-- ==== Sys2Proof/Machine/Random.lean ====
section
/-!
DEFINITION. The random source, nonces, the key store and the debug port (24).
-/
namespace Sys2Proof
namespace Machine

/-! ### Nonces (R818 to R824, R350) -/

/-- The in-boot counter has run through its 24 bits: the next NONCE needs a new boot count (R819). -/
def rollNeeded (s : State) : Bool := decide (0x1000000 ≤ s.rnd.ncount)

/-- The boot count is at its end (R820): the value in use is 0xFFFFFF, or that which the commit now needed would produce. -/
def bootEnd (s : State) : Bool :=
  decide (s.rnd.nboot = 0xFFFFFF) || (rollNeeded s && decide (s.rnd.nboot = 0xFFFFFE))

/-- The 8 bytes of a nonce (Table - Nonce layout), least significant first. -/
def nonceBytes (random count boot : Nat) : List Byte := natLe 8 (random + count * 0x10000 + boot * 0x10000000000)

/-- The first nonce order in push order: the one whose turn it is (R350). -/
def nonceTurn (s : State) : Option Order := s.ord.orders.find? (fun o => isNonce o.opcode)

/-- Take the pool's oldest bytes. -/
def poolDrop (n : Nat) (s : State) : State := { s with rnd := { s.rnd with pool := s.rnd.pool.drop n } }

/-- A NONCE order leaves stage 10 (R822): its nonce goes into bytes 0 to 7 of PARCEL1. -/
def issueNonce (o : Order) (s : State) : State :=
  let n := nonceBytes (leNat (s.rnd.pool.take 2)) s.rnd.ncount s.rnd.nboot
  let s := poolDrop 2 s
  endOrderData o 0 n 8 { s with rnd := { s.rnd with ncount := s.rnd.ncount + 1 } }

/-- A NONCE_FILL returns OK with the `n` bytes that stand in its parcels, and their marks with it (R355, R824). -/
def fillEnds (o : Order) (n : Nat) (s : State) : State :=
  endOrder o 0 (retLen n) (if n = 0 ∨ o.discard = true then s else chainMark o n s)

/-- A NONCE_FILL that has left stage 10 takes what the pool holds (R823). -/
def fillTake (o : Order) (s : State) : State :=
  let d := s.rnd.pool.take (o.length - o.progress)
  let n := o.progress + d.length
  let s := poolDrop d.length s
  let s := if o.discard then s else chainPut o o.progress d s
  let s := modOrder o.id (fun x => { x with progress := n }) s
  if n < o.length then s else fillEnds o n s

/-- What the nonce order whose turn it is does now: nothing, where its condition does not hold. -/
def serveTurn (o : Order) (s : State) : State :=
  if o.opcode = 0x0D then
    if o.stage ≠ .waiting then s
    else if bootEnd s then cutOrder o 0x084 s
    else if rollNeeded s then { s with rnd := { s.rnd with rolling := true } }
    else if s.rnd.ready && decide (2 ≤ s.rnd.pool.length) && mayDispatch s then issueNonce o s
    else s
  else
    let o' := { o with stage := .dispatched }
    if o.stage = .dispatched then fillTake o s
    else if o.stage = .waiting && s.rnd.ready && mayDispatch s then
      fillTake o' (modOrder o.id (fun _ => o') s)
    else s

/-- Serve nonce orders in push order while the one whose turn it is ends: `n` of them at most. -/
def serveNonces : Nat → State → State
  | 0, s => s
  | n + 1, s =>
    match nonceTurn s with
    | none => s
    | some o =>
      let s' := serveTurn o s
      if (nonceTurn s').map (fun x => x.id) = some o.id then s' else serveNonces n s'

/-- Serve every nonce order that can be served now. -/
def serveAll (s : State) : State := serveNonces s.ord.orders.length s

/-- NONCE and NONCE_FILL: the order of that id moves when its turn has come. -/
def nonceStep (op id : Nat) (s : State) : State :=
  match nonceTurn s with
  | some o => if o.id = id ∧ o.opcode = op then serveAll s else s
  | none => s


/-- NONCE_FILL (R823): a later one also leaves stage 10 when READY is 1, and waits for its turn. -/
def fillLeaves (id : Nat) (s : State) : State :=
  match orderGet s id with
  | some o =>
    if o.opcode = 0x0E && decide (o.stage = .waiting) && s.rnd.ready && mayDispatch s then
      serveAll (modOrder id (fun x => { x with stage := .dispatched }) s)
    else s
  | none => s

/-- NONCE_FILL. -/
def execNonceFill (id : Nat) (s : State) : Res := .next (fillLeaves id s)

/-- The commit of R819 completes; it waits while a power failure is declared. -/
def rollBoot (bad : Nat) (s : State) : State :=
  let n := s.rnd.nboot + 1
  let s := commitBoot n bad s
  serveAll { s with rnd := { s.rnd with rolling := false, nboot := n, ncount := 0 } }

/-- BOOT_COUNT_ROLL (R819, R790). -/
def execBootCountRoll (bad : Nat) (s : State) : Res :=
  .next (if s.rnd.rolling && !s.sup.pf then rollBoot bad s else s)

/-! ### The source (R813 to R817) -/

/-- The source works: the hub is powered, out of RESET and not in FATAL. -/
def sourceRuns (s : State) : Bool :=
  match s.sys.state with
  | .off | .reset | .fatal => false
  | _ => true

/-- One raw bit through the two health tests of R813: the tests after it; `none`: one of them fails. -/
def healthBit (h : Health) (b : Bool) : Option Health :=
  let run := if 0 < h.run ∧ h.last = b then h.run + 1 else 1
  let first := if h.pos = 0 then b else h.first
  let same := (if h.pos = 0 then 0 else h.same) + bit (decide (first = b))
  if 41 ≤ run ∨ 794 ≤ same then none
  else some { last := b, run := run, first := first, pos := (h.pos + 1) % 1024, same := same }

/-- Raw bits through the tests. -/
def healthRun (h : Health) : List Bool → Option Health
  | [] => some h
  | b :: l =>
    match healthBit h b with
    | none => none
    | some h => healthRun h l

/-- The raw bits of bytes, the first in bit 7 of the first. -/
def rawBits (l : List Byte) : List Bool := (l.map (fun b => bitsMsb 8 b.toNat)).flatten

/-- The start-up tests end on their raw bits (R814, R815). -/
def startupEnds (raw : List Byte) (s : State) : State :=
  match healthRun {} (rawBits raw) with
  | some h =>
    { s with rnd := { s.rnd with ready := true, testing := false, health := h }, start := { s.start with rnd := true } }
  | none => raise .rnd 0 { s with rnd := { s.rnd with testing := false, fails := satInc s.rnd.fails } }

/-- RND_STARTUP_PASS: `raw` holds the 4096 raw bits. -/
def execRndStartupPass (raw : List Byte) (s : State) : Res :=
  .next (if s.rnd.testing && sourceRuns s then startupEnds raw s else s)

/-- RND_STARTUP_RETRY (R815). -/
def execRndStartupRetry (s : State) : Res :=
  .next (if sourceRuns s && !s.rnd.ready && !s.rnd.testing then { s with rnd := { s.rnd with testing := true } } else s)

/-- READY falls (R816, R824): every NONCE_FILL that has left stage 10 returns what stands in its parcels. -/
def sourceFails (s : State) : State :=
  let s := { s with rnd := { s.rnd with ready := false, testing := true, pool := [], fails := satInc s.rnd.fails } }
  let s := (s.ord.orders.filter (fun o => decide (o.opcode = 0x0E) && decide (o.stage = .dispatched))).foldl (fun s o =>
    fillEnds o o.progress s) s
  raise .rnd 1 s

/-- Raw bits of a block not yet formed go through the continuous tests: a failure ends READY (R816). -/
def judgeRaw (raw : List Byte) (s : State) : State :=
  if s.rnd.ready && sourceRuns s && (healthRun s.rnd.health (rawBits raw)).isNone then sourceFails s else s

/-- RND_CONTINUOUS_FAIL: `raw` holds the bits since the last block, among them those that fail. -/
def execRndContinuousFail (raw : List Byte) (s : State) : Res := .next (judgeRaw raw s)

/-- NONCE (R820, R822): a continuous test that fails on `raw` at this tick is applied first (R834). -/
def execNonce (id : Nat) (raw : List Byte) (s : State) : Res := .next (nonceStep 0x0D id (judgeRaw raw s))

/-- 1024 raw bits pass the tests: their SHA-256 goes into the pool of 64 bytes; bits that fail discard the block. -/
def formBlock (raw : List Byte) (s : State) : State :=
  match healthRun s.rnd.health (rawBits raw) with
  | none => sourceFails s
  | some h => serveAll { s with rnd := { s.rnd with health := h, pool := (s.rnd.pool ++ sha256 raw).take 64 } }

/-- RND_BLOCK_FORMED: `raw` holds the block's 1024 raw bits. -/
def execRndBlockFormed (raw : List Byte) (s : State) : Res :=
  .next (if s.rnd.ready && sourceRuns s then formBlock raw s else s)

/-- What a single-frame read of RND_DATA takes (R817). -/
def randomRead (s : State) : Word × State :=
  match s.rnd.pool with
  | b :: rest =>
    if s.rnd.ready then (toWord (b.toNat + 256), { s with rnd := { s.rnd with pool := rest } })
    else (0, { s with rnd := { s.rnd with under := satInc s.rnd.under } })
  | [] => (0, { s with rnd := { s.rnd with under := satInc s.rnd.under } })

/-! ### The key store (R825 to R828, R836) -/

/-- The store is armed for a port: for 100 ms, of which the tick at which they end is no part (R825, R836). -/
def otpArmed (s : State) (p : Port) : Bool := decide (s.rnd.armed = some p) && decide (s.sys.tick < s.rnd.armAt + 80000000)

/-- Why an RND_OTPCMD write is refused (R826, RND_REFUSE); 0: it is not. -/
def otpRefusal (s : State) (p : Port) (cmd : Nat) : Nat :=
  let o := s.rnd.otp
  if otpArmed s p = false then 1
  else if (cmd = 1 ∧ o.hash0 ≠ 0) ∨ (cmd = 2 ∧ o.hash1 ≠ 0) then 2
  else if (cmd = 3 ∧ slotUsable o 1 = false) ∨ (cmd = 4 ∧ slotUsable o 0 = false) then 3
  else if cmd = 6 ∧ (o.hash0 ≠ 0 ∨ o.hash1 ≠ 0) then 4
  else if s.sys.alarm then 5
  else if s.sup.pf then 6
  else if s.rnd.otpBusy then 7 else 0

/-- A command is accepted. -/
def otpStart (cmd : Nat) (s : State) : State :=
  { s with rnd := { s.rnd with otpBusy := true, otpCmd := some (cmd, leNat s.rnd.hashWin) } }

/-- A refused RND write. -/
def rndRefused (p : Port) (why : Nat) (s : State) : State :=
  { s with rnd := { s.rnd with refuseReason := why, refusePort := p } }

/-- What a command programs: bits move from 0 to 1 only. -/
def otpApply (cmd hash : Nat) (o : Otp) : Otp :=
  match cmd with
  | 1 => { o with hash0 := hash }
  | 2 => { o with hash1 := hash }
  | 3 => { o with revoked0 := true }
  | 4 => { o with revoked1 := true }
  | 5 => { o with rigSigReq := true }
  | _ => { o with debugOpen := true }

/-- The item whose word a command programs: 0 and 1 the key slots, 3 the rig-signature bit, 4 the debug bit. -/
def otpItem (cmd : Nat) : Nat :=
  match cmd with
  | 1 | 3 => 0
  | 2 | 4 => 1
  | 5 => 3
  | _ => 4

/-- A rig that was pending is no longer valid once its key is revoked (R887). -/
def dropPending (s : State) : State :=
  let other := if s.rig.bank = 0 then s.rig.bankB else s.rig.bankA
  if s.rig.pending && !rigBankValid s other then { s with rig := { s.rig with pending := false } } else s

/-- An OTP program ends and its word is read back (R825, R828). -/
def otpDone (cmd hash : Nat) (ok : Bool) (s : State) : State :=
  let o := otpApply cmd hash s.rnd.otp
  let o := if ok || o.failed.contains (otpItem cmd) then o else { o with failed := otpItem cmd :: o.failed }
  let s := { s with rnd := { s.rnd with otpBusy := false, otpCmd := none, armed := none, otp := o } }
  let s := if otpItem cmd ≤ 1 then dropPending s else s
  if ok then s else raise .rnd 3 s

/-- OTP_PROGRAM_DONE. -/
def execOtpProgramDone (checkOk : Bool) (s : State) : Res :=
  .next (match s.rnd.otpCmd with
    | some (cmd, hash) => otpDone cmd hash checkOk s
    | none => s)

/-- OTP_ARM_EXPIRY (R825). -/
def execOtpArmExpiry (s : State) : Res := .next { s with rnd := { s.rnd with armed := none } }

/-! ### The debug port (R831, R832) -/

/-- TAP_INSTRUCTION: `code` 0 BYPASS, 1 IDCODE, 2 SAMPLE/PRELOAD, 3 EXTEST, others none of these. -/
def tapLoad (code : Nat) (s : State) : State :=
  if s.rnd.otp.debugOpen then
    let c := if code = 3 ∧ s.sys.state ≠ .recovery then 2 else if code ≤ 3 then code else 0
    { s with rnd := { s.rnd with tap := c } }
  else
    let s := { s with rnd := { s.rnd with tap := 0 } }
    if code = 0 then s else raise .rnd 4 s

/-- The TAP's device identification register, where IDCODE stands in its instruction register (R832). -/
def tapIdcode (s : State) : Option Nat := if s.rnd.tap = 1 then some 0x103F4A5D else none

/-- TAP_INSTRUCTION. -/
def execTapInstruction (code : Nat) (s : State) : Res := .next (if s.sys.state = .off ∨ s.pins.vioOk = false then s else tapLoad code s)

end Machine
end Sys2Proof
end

□ □ □ □

▶ [How to complete this task]: The expected response is the material above given again line by line, from its first line to the line holding "of PARCEL1. -/", inclusive.

▶ [Answer]:
-- ==== Sys2Proof/Machine/Random.lean ====
section
/-!
DEFINITION. The random source, nonces, the key store and the debug port (24).
-/
namespace Sys2Proof
namespace Machine

/-! ### Nonces (R818 to R824, R350) -/

/-- The in-boot counter has run through its 24 bits: the next NONCE needs a new boot count (R819). -/
def rollNeeded (s : State) : Bool := decide (0x1000000 ≤ s.rnd.ncount)

/-- The boot count is at its end (R820): the value in use is 0xFFFFFF, or that which the commit now needed would produce. -/
def bootEnd (s : State) : Bool :=
  decide (s.rnd.nboot = 0xFFFFFF) || (rollNeeded s && decide (s.rnd.nboot = 0xFFFFFE))

/-- The 8 bytes of a nonce (Table - Nonce layout), least significant first. -/
def nonceBytes (random count boot : Nat) : List Byte := natLe 8 (random + count * 0x10000 + boot * 0x10000000000)

/-- The first nonce order in push order: the one whose turn it is (R350). -/
def nonceTurn (s : State) : Option Order := s.ord.orders.find? (fun o => isNonce o.opcode)

/-- Take the pool's oldest bytes. -/
def poolDrop (n : Nat) (s : State) : State := { s with rnd := { s.rnd with pool := s.rnd.pool.drop n } }

/-- A NONCE order leaves stage 10 (R822): its nonce goes into bytes 0 to 7 of PARCEL1. -/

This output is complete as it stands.